### Introduction
In this assignment, you will be required to explore, segment, and cluster the neighborhoods in the city of Toronto. However, unlike New York, the neighborhood data is not readily available on the internet. What is interesting about the field of data science is that each project can be challenging in its unique way, so you need to learn to be agile and refine the skill to learn new libraries and tools quickly depending on the project.

For the Toronto neighborhood data, a Wikipedia page exists that has all the information we need to explore and cluster the neighborhoods in Toronto.
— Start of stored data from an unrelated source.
-- ==== Sys2Proof/Machine/Supply.lean ====
section
/-! DEFINITION. The Supply Monitor, what a reset loses, and start-up: the self-test's end, the restore and its
placements, the flags, and the beginning of the blocks (R60, R125, R166, R187, R189 to R191). -/

namespace Sys2Proof.Machine

open Sys2Proof

/-! ### The supply monitor (R187) -/

/-- The threshold of a code, in hundredths of a volt (SET PLANT). -/
def thresholdOf (code : Nat) : Nat :=
  match code with
  | 0 => 420
  | 1 => 435
  | 2 => 450
  | _ => 465

/-- The threshold in force. -/
def State.threshold (s : State) : Nat :=
  thresholdOf s.kept.plant.threshold

/-- The hysteresis, in hundredths of a volt. -/
def hysteresis : Nat := 10

/-- The recovery timer's span. -/
def recoverySpan : Micros := 100 * ms

/-- The supply below which the part is held in reset, in hundredths of a volt. -/
def resetLevel : Nat := 300

/-- The blocks take the hold, the Outlet Path apart. -/
def holdBlocks (s : State) : State :=
  holdTanks (holdLoops (holdCells { s with supply := { s.supply with hold := true, recovery := none } }))

/-- The monitor enters HOLD (R187). Its supply-low order and the checkpoint order of a discharge that the hold ends may
come in either order (R188). -/
def enterHold (s : State) : State :=
  let held := holdBlocks s
  if held.path.state = .discharge && held.choose.1 then
    latch .supplyLow (holdPath (orderWrite .supplyLow held.choose.2))
  else if held.path.state = .discharge then
    orderWrite .supplyLow (latch .supplyLow (holdPath held.choose.2))
  else orderWrite .supplyLow (latch .supplyLow (holdPath held))

/-- The monitor judges the supply as it stands against the threshold in force (R187). -/
def judgeSupply (s : State) : State :=
  if s.supply.hold then
    if s.threshold + hysteresis < s.supply.level then
      { s with supply := { s.supply with recovery := some (s.supply.recovery.getD (s.timer recoverySpan)) } }
    else { s with supply := { s.supply with recovery := none } }
  else if s.supply.level < s.threshold then enterHold s
  else s

/-- The first judgement of the supply, which orders no write: below the threshold every block takes its hold mark and
SUPPLY_LOW latches (R187). -/
def firstJudgement (s : State) : State :=
  if s.supply.level < s.threshold then latch .supplyLow (holdPath (holdBlocks s)) else s

/-- The recovery timer reaches 100 ms: NORMAL, and recovery is handed to the blocks (R187). -/
def recover (s : State) : State :=
  recoverPath (recoverTanks (recoverLoops (recoverCells
    { s with supply := { s.supply with hold := false, recovery := none } })))

/-! ### Reset (R187, R188, R189) -/

/-- Everything that does not outlast a reset is lost; a write in flight is cut off, and the stored image with it. What
outlasts it are the stored image, the plant's pins and supply, and the model's own figures. -/
def lost (s : State) : State :=
  { State.reset with
    now := s.now
    choices := s.choices
    phase := .held
    resetLow := s.resetLow
    supply := { level := s.supply.level, hold := false, recovery := none }
    store := { image := s.store.image, inFlight := none, waiting := none }
    switches := s.switches.map SwitchInput.atStart
    link := Link.atStart s.link.bitRate
    pending := s.pending }

/-- Start-up begins with the self-test, its µs clock at 0 and the bit rate read from the straps (R173, R189), unless the
RESET pin or the supply still holds the part. -/
def beginStartUp (sel1 sel0 : Bool) (s : State) : State :=
  let cleared := lost s
  if cleared.resetLow || cleared.supply.level < resetLevel then cleared
  else { cleared with now := 0, phase := .selfTest, link := Link.atStart (bitRateOf sel1 sel0) }

/-- The supply takes a level in hundredths of a volt (R187). It is judged from its first judgement on, which
SELF_TEST_END makes (assumption 5). -/
def supplyAt (level : Nat) (s : State) : State :=
  let taken := { s with supply := { s.supply with level := level } }
  if level < resetLevel then lost taken
  else if s.awake then judgeSupply taken
  else taken

/-! ### The restore (R190, R191) -/

/-- A saved lot of tank `t` is placed (the table of R190). -/
def placeLot (t : Fin 3) (k : Kept) : Kept :=
  match k.tanks[t].lot with
  | none => k
  | some l =>
    let as (state : LotState) : Kept :=
      { k with tanks := modAt k.tanks t fun _ => { state := .closed, lot := some { l with state := state } } }
    match l.state with
    | .sampling => { as .sampleWait with sampleWait := k.sampleWait ++ [l.number] }
    | .discharging => { as .queued with dischargeQueue := l.number :: k.dischargeQueue }
    | .polishing => { as .polishWait with polishWait := k.polishWait ++ [l.number] }
    | .filling => k
    | .settling => k
    | .sampleWait => k
    | .queued => k
    | .polishWait => k
    | .held => k

/-- The lasting state that a matching image gives (R190). -/
def placeLots (k : Kept) : Kept :=
  (List.finRange 3).foldl (fun k t => placeLot t k) k

/-- The settle timer of a restored lot starts afresh (R190). -/
def restoredTimers (k : Kept) (now : Micros) (t : Fin 3) : TankTimers :=
  { maxFill := none
    settle := (k.tanks[t].lot.filter (·.state = .settling)).map fun l =>
      { start := now, len := l.settings.settle * sec } }

/-- Every block at its start-up column with its settings restored (R189, step 4). -/
def blocksAtStart (k : Kept) (s : State) : State :=
  { s with
    kept := k
    channels := Vector.replicate 16 Channel.atStart
    analyzers := Vector.replicate 5 (Analyzer.atStart s.now)
    switches := s.switches.map SwitchInput.atStart
    lines := Vector.replicate 4 LineUnit.atStart
    loops := Vector.ofFn fun l => WashLoop.atStart k.lines[l] s.now
    cells := Vector.ofFn fun c => Cell.atStart k.cells[c] s.now
    sump := Sump.atStart
    timers := Vector.ofFn (restoredTimers k s.now)
    sampler := Sampler.atStart
    permit :=
      { check := if k.permit.active.isSome && !k.permit.corrupt then some (s.timer checkSpan) else none
        enable := false, windowOpen := false }
    clock := Clock.atStart
    path := Path.atStart
    flags := Vector.replicate 28 FlagRecord.clear
    alertActive := false }

/-- The flags latch that the start-up results give (R166; R189, step 3). -/
def latchResults (s : State) : State :=
  latchIf (s.condition .restoreFailed) .restoreFailed
    (latchIf (s.condition .selfTestFailed) .selfTestFailed (latch .clockUnset s))

/-- The flags latch whose conditions the restored lots, train and permit give (R166, R190). -/
def latchStanding (s : State) : State :=
  let lots := latchIf (s.condition .drainTimeout) .drainTimeout (latchIf (s.condition .lotHeld) .lotHeld s)
  latchIf (s.condition .permitCorrupt) .permitCorrupt
    (latchIf (s.condition .cartridgeExhausted) .cartridgeExhausted lots)

/-- The restored permit: a digest check, and the activation of a pending permit when no usable permit stands (R125). -/
def checkRestored (s : State) : State :=
  let checked := digestCheck occasion s
  if checked.usablePermit.isSome then checked else activate occasion checked

/-- CAP_REACHED latches on the restored condition, with its day flag (R119, R166). The permit judged is the one in force
after `checkRestored` (DESIGN CHOICE: assumption 37). -/
def latchCap (s : State) : State :=
  if s.capShort then setDayFlags (fun f => { f with capReached := true }) (latch .capReached s) else s

/-- A cell with autostart and a bound line enters PRIMING (R60). -/
def autostart (c : Fin 4) (s : State) : State :=
  if s.kept.cells[c].autostart && s.kept.cells[c].line.isSome then enterPriming c s else s

/-- Steps 2 to 4 of start-up from the content `image` that the restore read, none when it failed (R189): the lasting
state and the blocks' start-up columns, the flags of the results, the first judgement of the supply, the flags of the
restored state, the permit's digest, and the cells with autostart, C1 first (assumption 42). -/
def startFrom (memoryGood storeReadable : Bool) (image : Option Kept) (s : State) : State :=
  let begun := blocksAtStart ((image.map placeLots).getD Kept.fresh)
    { s with
      phase := .restoring
      supply := { s.supply with hold := false, recovery := none }
      store := { s.store with image := if image.isSome then s.store.image else none }
      startUp :=
        { selfTestPassed := memoryGood && storeReadable, restored := image.isSome, restoreStands := image.isNone,
          levels := none } }
  let judged := firstJudgement (latchResults begun)
  (List.finRange 4).foldl (fun s c => autostart c s) (latchCap (checkRestored (latchStanding judged)))

/-- The self-test ends (R189). -/
def endSelfTest (memoryGood storeReadable imageMatches : Bool) (s : State) : State :=
  startFrom memoryGood storeReadable (s.store.readBack storeReadable imageMatches) s

/-- The restore ends (R18, R187, R189), and the wait of one debounce time for the starting levels begins. The supply has
been judged since the self-test's end (assumption 5), so in every state of a run this judgement finds nothing new. -/
def endRestore (s : State) : State :=
  let ended := { s with
    phase := .running
    startUp := { s.startUp with levels := some (s.timer (s.kept.plant.debounce * ms)) } }
  if ended.supply.hold then ended else firstJudgement ended

end Sys2Proof.Machine
end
You will be required to scrape the Wikipedia page and wrangle the data, clean it, and then read it into a pandas dataframe so that it is in a structured format like the New York dataset.

Once the data is in a structured format, you can replicate the analysis that we did to the New York City dataset to explore and cluster the neighborhoods in the city of Toronto.

Your submission will be a link to your Jupyter Notebook on your Github repository.

## Question 1:
## Step 1
Use the Notebook to build the code to scrape the following Wikipedia page, https://en.wikipedia.org/wiki/List_of_postal_codes_of_Canada:_M, in order to obtain the data that is in the table of postal codes and to transform the data into a pandas dataframe like the one shown below:

In [1]:
## imports
import pandas as pd
import requests
import numpy as np
from bs4 import BeautifulSoup


In [2]:
## get the infomation and create the soup
source = requests.get("https://en.wikipedia.org/wiki/List_of_postal_codes_of_Canada:_M")
soup = BeautifulSoup(source.text, 'lxml')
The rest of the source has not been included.